>>>>

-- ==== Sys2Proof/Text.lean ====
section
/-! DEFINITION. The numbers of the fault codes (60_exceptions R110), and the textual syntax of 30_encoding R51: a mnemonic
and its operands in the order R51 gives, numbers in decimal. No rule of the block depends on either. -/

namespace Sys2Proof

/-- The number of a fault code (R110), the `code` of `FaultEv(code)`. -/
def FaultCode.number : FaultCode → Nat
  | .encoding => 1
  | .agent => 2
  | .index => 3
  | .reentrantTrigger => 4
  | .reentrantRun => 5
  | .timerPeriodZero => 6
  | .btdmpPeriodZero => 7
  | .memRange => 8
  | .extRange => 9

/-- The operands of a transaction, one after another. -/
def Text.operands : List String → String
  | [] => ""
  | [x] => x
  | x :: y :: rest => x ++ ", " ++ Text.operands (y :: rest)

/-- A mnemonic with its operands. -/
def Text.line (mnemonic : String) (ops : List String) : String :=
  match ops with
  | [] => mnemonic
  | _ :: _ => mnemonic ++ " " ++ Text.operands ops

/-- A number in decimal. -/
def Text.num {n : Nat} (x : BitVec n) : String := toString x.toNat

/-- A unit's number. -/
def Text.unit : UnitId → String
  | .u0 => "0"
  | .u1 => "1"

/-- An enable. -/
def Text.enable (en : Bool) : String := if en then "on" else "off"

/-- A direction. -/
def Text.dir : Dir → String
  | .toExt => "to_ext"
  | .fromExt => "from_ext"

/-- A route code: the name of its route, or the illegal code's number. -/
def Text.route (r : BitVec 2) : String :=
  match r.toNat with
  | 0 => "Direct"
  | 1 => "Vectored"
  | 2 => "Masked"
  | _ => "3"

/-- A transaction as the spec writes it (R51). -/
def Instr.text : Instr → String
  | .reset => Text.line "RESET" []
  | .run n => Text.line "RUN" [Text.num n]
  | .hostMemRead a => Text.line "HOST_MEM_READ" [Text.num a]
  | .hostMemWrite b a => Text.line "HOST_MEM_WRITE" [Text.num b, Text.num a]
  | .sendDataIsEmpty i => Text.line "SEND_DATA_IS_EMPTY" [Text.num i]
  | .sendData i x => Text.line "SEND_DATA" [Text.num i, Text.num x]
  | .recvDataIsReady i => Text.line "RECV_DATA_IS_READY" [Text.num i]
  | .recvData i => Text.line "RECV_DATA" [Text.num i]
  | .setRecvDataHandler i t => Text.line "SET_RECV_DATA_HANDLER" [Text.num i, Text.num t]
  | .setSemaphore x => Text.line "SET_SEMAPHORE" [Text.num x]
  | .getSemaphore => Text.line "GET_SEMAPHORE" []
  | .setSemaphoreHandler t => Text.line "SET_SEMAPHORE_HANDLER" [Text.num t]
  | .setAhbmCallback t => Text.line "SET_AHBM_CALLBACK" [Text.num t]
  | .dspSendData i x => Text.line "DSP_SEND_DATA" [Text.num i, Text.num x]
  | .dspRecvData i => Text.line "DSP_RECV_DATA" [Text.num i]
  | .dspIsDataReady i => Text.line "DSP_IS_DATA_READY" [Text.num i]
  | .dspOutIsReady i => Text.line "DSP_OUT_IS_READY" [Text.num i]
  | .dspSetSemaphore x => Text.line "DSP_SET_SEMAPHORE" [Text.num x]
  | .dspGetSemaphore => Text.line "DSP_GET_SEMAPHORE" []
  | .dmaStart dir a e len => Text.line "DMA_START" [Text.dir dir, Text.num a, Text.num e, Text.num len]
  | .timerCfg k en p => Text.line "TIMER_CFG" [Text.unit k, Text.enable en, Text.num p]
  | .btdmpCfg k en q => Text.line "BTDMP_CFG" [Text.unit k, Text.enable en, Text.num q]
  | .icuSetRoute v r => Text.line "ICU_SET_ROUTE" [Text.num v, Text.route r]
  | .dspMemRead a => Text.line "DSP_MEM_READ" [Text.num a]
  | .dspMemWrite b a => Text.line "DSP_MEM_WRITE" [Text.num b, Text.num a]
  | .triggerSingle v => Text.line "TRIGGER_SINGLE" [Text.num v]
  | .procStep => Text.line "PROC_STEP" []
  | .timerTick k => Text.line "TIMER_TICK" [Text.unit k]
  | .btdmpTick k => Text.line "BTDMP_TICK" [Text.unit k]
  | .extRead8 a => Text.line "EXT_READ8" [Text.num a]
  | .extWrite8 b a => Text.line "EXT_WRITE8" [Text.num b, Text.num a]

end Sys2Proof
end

<<<<
>>>>

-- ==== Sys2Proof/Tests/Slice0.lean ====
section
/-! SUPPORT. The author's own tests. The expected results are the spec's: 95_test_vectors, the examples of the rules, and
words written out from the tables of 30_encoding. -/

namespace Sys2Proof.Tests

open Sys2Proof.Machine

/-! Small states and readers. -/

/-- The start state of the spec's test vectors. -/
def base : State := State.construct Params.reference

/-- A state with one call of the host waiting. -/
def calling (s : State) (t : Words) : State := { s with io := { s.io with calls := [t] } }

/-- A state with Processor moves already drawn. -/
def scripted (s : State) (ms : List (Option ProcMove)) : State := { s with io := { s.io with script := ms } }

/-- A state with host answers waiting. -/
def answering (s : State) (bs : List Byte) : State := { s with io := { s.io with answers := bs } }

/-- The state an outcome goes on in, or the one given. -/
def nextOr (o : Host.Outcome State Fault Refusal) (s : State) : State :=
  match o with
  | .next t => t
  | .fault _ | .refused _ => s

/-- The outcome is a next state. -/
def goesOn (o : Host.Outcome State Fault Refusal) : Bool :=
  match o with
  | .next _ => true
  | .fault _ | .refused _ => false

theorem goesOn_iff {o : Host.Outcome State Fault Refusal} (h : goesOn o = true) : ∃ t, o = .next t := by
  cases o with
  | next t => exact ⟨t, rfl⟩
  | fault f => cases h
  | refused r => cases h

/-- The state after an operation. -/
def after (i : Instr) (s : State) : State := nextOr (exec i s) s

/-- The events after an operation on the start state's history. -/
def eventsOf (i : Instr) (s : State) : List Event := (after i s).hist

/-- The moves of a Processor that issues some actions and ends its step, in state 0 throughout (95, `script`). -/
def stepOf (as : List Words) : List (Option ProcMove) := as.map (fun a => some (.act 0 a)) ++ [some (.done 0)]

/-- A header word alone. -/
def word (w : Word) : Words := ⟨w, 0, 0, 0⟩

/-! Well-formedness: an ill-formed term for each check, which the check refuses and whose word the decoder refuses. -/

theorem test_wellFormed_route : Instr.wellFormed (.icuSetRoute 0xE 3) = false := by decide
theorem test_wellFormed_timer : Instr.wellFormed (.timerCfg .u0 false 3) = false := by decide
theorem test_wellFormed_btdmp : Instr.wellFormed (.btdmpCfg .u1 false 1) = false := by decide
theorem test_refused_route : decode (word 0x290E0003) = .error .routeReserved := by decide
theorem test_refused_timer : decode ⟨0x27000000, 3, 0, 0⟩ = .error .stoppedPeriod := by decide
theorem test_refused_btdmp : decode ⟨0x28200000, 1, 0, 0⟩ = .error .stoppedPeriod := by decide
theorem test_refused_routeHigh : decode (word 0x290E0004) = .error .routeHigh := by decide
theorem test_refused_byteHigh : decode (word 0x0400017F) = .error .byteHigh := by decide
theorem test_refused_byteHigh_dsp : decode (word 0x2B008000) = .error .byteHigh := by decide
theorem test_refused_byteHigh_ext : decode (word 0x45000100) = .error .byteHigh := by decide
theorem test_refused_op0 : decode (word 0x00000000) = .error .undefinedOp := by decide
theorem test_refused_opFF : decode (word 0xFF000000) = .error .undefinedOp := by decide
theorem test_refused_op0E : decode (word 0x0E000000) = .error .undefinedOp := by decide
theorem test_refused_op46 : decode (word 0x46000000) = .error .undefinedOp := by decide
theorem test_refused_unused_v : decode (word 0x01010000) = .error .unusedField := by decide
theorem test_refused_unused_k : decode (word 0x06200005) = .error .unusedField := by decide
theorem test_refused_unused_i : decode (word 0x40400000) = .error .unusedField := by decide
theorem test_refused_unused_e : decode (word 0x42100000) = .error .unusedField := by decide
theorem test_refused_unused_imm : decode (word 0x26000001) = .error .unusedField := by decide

<<<<

Above are the entries; copy out every line among them that contains the word "operands".

* **OUTPUT OF THE TASK**:
and its operands in the order R51 gives, numbers in decimal. No rule of the block depends on either. -/
/-- The operands of a transaction, one after another. -/
def Text.operands : List String → String
  | x :: y :: rest => x ++ ", " ++ Text.operands (y :: rest)
/-- A mnemonic with its operands. -/
  | _ :: _ => mnemonic ++ " " ++ Text.operands ops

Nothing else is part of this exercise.